*** Record set Section Begins ***

-- ==== Sys2Proof/Certificates/Slice0/Obligations.lean ====
section
/-! DEFINITION. The statements for the provers. Register operands are given as `field r`, which over `r : Fin 6` is every
field that names a register; a field of 6 or more is in the `FieldFaults` clause of each instruction's statement. The `EncodedAs` clause is the rule's
encoding of the instruction. The state after a fault, `afterFault`, is R214's and R215's as logs 14, 23 and 28 read them. -/

open Sys2Proof Sys2Proof.Machine Sys2Proof.Safety

/-! ## Encoding -/

/-- R92, R93: under every legal opcode map and either byte order, the encoding of any instruction, whatever its operands and
whatever follows it, decodes to that instruction and leaves what follows. -/
def Obligations.DecodeOfEncode : Prop :=
  ∀ cfg : Config, cfg.Legal → ∀ (i : Instr) (rest : List Byte),
    decode cfg (encode cfg i ++ rest) = .instr i rest

/-- R90, R93: bytes that decode to an instruction are its encoding, so no two encodings share a meaning by dropped bits. -/
def Obligations.EncodeOfDecode : Prop :=
  ∀ (cfg : Config) (bs rest : List Byte) (i : Instr),
    decode cfg bs = .instr i rest → bs = encode cfg i ++ rest

/-- R93, R105, and 95_test_vectors: words written out byte by byte from the spec's encodings. -/
def Obligations.WordsFromSpecDecode : Prop :=
  decode defaultConfig [0x00, 0x05, 0x03, 0x04] = .instr (.ldr 5 3 4) [] ∧
  decode defaultConfig [0x03, 0x02, 0xFC, 0xFF, 0xFF, 0xFF, 0x04] = .instr (.sts 2 (-4) 4) [] ∧
  decode defaultConfig [0x04, 0x00, 0x01, 0x04] = .instr (.ldi 0 1) [0x04] ∧
  decode defaultConfig [0x12, 0x02, 0x02, 0x00, 0x01] = .instr (.cmp 2 2 0 1) [] ∧
  decode defaultConfig [0x07, 0x02, 0x00] = .instr (.invoke 2) [] ∧
  decode defaultConfig [0x13, 0x00, 0x18, 0x00, 0x00, 0x00] = .instr (.jmp 0 24) [] ∧
  decode { defaultConfig with endian := .big } [0x14, 0x00, 0x00, 0x00, 0x20] = .instr (.call 32) [] ∧
  decode defaultConfig [0x18, 0x00] = .undefinedOpcode 0x18

/-! ## One step -/

/-- R104, R249: where a step is issued on a running block, by the host's step command or with no command waiting, and the bytes at
`pc` decode to an instruction, the step is that instruction's meaning at the state with `op_addr` at the opcode and `pc` after
the fixed fields. In streaming mode the window may have moved as well, and a supplier that under-delivers (R68) may end the step
in FETCH_UNDEFINED instead. Where the image ends before the opcode and its fixed fields do, the step always ends so. -/
def Obligations.StepRunsDecodedInstr : Prop :=
  ∀ h s : State, StepIssued h s → s.running = true → s.fu.image.length < 2 ^ 32 →
    (∀ (i : Instr) (rest : List Byte), decode s.cfg (s.fu.image.drop s.pc.toNat) = .instr i rest →
      (s.cfg.fetchMode = .resident →
        step h = exec i { s with
          opAddr := s.pc
          fu := { s.fu with pc := s.pc + BitVec.ofNat 32 i.fixedLength } }) ∧
      (s.cfg.fetchMode = .streaming → s.cfg.Legal → WindowInv s.cfg s.fu →
        (s.fu.plan ≠ [] ∧ step h = .fault .fetchUndefined) ∨
        ∃ fu', fu'.pc = s.pc + BitVec.ofNat 32 i.fixedLength ∧ fu'.image = s.fu.image ∧
          (s.fu.plan = [] → fu'.plan = []) ∧ WindowInv s.cfg fu' ∧
          step h = exec i { s with opAddr := s.pc, fu := fu' })) ∧
    (decode s.cfg (s.fu.image.drop s.pc.toNat) = .short →
      (s.cfg.fetchMode = .streaming → WindowInv s.cfg s.fu) → step h = .fault .fetchUndefined)
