/-- What a load of `m` bytes makes of the first bytes of a store of `n` (R121, R122). -/
theorem loadValue_take_storeBytes {cfg : Config} (v : Word) {m n : Nat} (hm : m ≤ n) (hn : n ≤ cfg.wordBytes) :
    (loadValue cfg ((storeBytes cfg v n).take m)).toNat = (match cfg.endian with
      | .little => v.toNat % 256 ^ m
      | .big => v.toNat % 256 ^ n / 256 ^ (n - m)) := by
  have hfits : fromBytes cfg.endian ((storeBytes cfg v n).take m) < 2 ^ cfg.bits := by
    rw [pow_bits_eq]
    refine Nat.lt_of_lt_of_le (fromBytes_lt _ _) (Nat.pow_le_pow_right (by decide) ?_)
    rw [List.length_take]
    omega
  rw [loadValue, truncN_toNat, Nat.mod_eq_of_lt hfits, storeBytes]
  cases cfg.endian with
  | little => exact (fromBytes_take_little _ hm).trans (Nat.mod_mod_of_dvd _ (Nat.pow_dvd_pow _ hm))
  | big =>
    have hhigh : v.toNat % 256 ^ n / 256 ^ (n - m) < 256 ^ m := by
      rw [Nat.div_lt_iff_lt_mul (by positivity), ← Nat.pow_add, Nat.add_sub_cancel' hm]
      exact Nat.mod_lt _ (by positivity)
    exact (fromBytes_take_big _ hm).trans (Nat.mod_eq_of_lt hhigh)

/-- The first bytes of what was written at an address are read back from there (R53). -/
theorem memReadBytes_memWriteBytes_take (mem : Memory) (a : Nat) {bs : List Byte} {m : Nat} (h : m ≤ bs.length) :
    memReadBytes (memWriteBytes mem a bs) a m = some (bs.take m) := by
  refine memReadBytes_eq_some.2 ⟨List.length_take_of_le h, fun k hk => ?_⟩
  rw [memRead_memWriteBytes_same mem a bs k (by rw [List.length_take] at hk; omega), List.getElem_take]

/-! Either store and either load, in range. -/

theorem exec_of_isStore {s : State} {i : Instr} {v : Word} {n a : Nat} (h : IsStore s i v n a) (hn : n ≤ s.cfg.wordBytes)
    (hcap : a + n ≤ s.cfg.stackCapacity) :
    exec i s = .next (afterStore s (memWriteBytes s.stack a (storeBytes s.cfg v n))) := by
  have hin : s.inCapacity a n = true := (inCapacity_iff s a n).2 (by omega)
  obtain ⟨x, ra, rl, rfl, hw, rfl, rfl, rfl⟩ | ⟨x, p, len, rfl, hw, rfl, ha, rfl⟩ := h
  · simp only [exec, execStr, checkReg_field, noteReads_of_written hw, checkLength_ok hn, hin, if_true, complete_writeStack]
  · have hea : literalAddress s p = a := ha
    simp only [exec, execSts, checkReg_field, noteReads_of_written hw, checkLength_ok hn, hea, hin, if_true, Int.toNat_natCast,
      complete_writeStack]
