/-- R254, R261, R262: the equations of ECB, OFB and CTR, block by block, in both directions. OFB block `j` uses `E` applied
`j + 1` times to the IV (the spec's decision D24); CTR block `j` uses `E` of the IV plus `j`. -/
def Obligations.IndependentAndCounterModeEquations : Prop :=
  ∀ (bs : Nat) (E D : Bytes → Bytes) (iv : Bytes) (xs : List Bytes) (j : Nat), j < xs.length →
    let enc := fun (m : Mode) (i : Nat) => (modeEncrypt m bs E iv xs).getD i []
    let dec := fun (m : Mode) (i : Nat) => (modeDecrypt m bs E D iv xs).getD i []
    let x := fun (i : Nat) => xs.getD i []
    (enc .ecb j = E (x j)) ∧ (dec .ecb j = D (x j)) ∧
    (enc .ofb j = xorb (x j) (E^[j + 1] iv)) ∧ (dec .ofb j = xorb (x j) (E^[j + 1] iv)) ∧
    (enc .ctr j = xorb (x j) (E (ctrAdd iv j))) ∧ (dec .ctr j = xorb (x j) (E (ctrAdd iv j)))

/-- R263, the spec's decision D7: `CtrAdd` keeps the length and adds `j` to the big-endian number, modulo `256^BS`. -/
def Obligations.CtrAddCountsBigEndian : Prop :=
  ∀ (iv : Bytes) (j : Nat),
    (ctrAdd iv j).length = iv.length ∧ natOfBytes (ctrAdd iv j) = (natOfBytes iv + j) % 256 ^ iv.length

/-- R267: CFB, OFB and CTR never call `DecBlock`; OFB and CTR decrypt as they encrypt; and every mode answers as many blocks
as it is given. -/
def Obligations.StreamModesNeverCallDecBlock : Prop :=
  ∀ (bs : Nat) (E D D' : Bytes → Bytes) (iv : Bytes) (xs : List Bytes),
    (∀ m : Mode, m = .cfb ∨ m = .ofb ∨ m = .ctr → modeDecrypt m bs E D iv xs = modeDecrypt m bs E D' iv xs) ∧
    (∀ m : Mode, m = .ofb ∨ m = .ctr → modeDecrypt m bs E D iv xs = modeEncrypt m bs E iv xs) ∧
    (∀ m : Mode, (modeEncrypt m bs E iv xs).length = xs.length ∧ (modeDecrypt m bs E D iv xs).length = xs.length)

/-- R269, an inference of the spec's: what changing one ciphertext block `C_j` to `c'` does to each decrypted block, mode by
mode. A flipped bit of `C_j` is a set bit of `xorb C_j c'`. Under PCBC every later block differs by the one string `delta`,
made of `D C_j`, `D c'`, `C_j` and `c'`, so it changes unless that string is zero. -/
def Obligations.ChangedBlockPropagatesAsTheRulesSay : Prop :=
  ∀ (bs : Nat) (E D : Bytes → Bytes) (iv c' : Bytes) (cs : List Bytes) (j : Nat),
    (∀ b, b.length = bs → (E b).length = bs ∧ (D b).length = bs) → iv.length = bs → c'.length = bs →
    (∀ c ∈ cs, c.length = bs) → j < cs.length →
    let P := fun (m : Mode) (i : Nat) => (modeDecrypt m bs E D iv cs).getD i []
    let P' := fun (m : Mode) (i : Nat) => (modeDecrypt m bs E D iv (cs.set j c')).getD i []
    let C := fun (i : Nat) => cs.getD i []
    let flips := xorb (C j) c'
    let delta := xorb (xorb (D (C j)) (D c')) flips
    ((∀ i, i ≠ j → P' .ecb i = P .ecb i) ∧ P' .ecb j = D c') ∧
    ((∀ i, i ≠ j → i ≠ j + 1 → P' .cbc i = P .cbc i) ∧ P' .cbc j = xorb (D c') (if j = 0 then iv else C (j - 1)) ∧
      (j + 1 < cs.length → P' .cbc (j + 1) = xorb (P .cbc (j + 1)) flips)) ∧
    ((∀ i, i < j → P' .pcbc i = P .pcbc i) ∧
      P' .pcbc j =
        xorb (xorb (D c') (if j = 0 then iv else C (j - 1))) (if j = 0 then rep 0 bs else P .pcbc (j - 1)) ∧
      ∀ i, j < i → i < cs.length → xorb (P' .pcbc i) (P .pcbc i) = delta) ∧
    ((∀ i, i ≠ j → i ≠ j + 1 → P' .cfb i = P .cfb i) ∧ P' .cfb j = xorb (P .cfb j) flips ∧
      (j + 1 < cs.length → P' .cfb (j + 1) = xorb (C (j + 1)) (E c'))) ∧
    ((∀ i, i ≠ j → P' .ofb i = P .ofb i) ∧ P' .ofb j = xorb (P .ofb j) flips) ∧
    ((∀ i, i ≠ j → P' .ctr i = P .ctr i) ∧ P' .ctr j = xorb (P .ctr j) flips)

/-- R250: the length of the ciphertext, always at least one block (under ZEROS by the spec's decision D8). -/
def Obligations.CiphertextLengthIsTheNextMultiple : Prop :=
  ∀ (s t : State) (a : Alg) (bs : Nat) (cipher : BlockCipher) (m : Mode) (p : Padding) (v out : Bytes),
    Coherent s → MessageReady s a bs cipher m p v → exec .encm s = .next t → t.response = some ⟨okCode, out⟩ →
    out.length = s.input.length + bs - s.input.length % bs ∧ bs ≤ out.length

/-- R268, an inference of the spec's: DECM of the ciphertext ENCM answers returns the message, in every mode, under every
padding (with the premise of R230 under ZEROS), for MARS and the external ciphers, whatever was drawn. -/
def Obligations.MessageCommandsRoundTrip : Prop :=
  ∀ (s : State) (a : Alg) (bs : Nat) (cipher : BlockCipher) (m : Mode) (p : Padding) (v : Bytes),
    Coherent s → MessageReady s a bs cipher m p v → PaddingReversible p s.input →
    ∃ t ct u, exec .encm s = .next t ∧ t.response = some ⟨okCode, ct⟩ ∧
      exec .decm { t with input := ct } = .next u ∧ u.response = some ⟨okCode, s.input⟩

*** Record set Section Ends ***

Only the lines from the one containing "padding (with the" through the end of the listing should be copied, and they should be copied exactly.

- Reply:
padding (with the premise of R230 under ZEROS), for MARS and the external ciphers, whatever was drawn. -/
def Obligations.MessageCommandsRoundTrip : Prop :=
  ∀ (s : State) (a : Alg) (bs : Nat) (cipher : BlockCipher) (m : Mode) (p : Padding) (v : Bytes),
    Coherent s → MessageReady s a bs cipher m p v → PaddingReversible p s.input →
    ∃ t ct u, exec .encm s = .next t ∧ t.response = some ⟨okCode, ct⟩ ∧
      exec .decm { t with input := ct } = .next u ∧ u.response = some ⟨okCode, s.input⟩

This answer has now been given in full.